--- Data for processing Enclosed Below ---

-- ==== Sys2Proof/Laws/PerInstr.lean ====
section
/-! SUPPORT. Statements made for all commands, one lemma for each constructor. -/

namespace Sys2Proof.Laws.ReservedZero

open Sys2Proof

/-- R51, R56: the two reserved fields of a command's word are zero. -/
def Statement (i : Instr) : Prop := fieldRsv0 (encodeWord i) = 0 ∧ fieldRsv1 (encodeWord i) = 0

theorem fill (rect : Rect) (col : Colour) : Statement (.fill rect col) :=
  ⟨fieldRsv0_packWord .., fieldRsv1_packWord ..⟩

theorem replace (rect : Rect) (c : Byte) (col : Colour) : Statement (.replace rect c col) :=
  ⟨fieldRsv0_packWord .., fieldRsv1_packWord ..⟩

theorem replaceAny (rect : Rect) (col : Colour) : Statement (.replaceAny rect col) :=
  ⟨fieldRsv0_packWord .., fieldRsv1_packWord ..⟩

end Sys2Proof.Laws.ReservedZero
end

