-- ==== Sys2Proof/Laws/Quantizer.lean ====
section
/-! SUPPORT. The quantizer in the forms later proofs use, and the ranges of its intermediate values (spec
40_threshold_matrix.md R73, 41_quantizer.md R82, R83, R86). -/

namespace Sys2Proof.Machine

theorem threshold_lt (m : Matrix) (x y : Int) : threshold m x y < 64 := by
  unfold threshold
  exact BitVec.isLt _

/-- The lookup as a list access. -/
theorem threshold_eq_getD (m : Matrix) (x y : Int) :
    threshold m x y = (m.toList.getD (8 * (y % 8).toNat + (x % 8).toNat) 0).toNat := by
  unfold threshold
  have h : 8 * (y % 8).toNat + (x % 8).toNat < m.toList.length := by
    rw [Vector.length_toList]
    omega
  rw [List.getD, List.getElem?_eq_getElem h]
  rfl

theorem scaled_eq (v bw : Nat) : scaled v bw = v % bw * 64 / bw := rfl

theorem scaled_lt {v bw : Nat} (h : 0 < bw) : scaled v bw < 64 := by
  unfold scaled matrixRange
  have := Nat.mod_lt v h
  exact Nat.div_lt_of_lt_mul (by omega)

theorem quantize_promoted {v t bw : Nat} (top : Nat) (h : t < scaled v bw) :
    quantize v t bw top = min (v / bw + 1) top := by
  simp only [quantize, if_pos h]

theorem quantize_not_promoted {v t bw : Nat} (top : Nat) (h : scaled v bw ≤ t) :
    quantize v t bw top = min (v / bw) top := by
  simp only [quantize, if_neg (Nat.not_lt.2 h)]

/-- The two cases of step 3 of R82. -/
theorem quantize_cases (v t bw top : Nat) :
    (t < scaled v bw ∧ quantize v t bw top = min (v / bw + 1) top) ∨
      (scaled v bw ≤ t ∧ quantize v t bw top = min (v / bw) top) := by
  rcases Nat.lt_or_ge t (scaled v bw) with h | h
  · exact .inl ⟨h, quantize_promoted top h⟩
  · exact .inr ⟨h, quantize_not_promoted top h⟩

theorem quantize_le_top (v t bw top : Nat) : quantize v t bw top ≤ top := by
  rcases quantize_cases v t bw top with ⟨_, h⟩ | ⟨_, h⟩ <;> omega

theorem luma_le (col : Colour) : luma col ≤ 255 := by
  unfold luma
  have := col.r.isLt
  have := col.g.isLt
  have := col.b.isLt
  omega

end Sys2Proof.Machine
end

--- End of Enclosed Data for processing ---

◆ **Task directions**
Write the entries above out again, verbatim.

◆ **Result of the exercise**
-- ==== Sys2Proof/Laws/PerInstr.lean ====
section
/-! SUPPORT. Statements made for all commands, one lemma for each constructor. -/

namespace Sys2Proof.Laws.ReservedZero

open Sys2Proof

/-- R51, R56: the two reserved fields of a command's word are zero. -/
def Statement (i : Instr) : Prop := fieldRsv0 (encodeWord i) = 0 ∧ fieldRsv1 (encodeWord i) = 0

theorem fill (rect : Rect) (col : Colour) : Statement (.fill rect col) :=
  ⟨fieldRsv0_packWord .., fieldRsv1_packWord ..⟩

theorem replace (rect : Rect) (c : Byte) (col : Colour) : Statement (.replace rect c col) :=
  ⟨fieldRsv0_packWord .., fieldRsv1_packWord ..⟩

theorem replaceAny (rect : Rect) (col : Colour) : Statement (.replaceAny rect col) :=
  ⟨fieldRsv0_packWord .., fieldRsv1_packWord ..⟩

end Sys2Proof.Laws.ReservedZero
end

-- ==== Sys2Proof/Laws/Quantizer.lean ====
section
/-! SUPPORT. The quantizer in the forms later proofs use, and the ranges of its intermediate values (spec
40_threshold_matrix.md R73, 41_quantizer.md R82, R83, R86). -/

namespace Sys2Proof.Machine

theorem threshold_lt (m : Matrix) (x y : Int) : threshold m x y < 64 := by
  unfold threshold
  exact BitVec.isLt _

/-- The lookup as a list access. -/
theorem threshold_eq_getD (m : Matrix) (x y : Int) :
    threshold m x y = (m.toList.getD (8 * (y % 8).toNat + (x % 8).toNat) 0).toNat := by
  unfold threshold
  have h : 8 * (y % 8).toNat + (x % 8).toNat < m.toList.length := by
    rw [Vector.length_toList]
    omega
  rw [List.getD, List.getElem?_eq_getElem h]
  rfl

theorem scaled_eq (v bw : Nat) : scaled v bw = v % bw * 64 / bw := rfl

theorem scaled_lt {v bw : Nat} (h : 0 < bw) : scaled v bw < 64 := by
  unfold scaled matrixRange
  have := Nat.mod_lt v h
  exact Nat.div_lt_of_lt_mul (by omega)

theorem quantize_promoted {v t bw : Nat} (top : Nat) (h : t < scaled v bw) :
    quantize v t bw top = min (v / bw + 1) top := by
  simp only [quantize, if_pos h]

theorem quantize_not_promoted {v t bw : Nat} (top : Nat) (h : scaled v bw ≤ t) :
    quantize v t bw top = min (v / bw) top := by
  simp only [quantize, if_neg (Nat.not_lt.2 h)]

/-- The two cases of step 3 of R82. -/
theorem quantize_cases (v t bw top : Nat) :
    (t < scaled v bw ∧ quantize v t bw top = min (v / bw + 1) top) ∨
      (scaled v bw ≤ t ∧ quantize v t bw top = min (v / bw) top) := by
  rcases Nat.lt_or_ge t (scaled v bw) with h | h
  · exact .inl ⟨h, quantize_promoted top h⟩
  · exact .inr ⟨h, quantize_not_promoted top h⟩

theorem quantize_le_top (v t bw top : Nat) : quantize v t bw top ≤ top := by
  rcases quantize_cases v t bw top with ⟨_, h⟩ | ⟨_, h⟩ <;> omega

theorem luma_le (col : Colour) : luma col ≤ 255 := by
  unfold luma
  have := col.r.isLt
  have := col.g.isLt
  have := col.b.isLt
  omega

end Sys2Proof.Machine
end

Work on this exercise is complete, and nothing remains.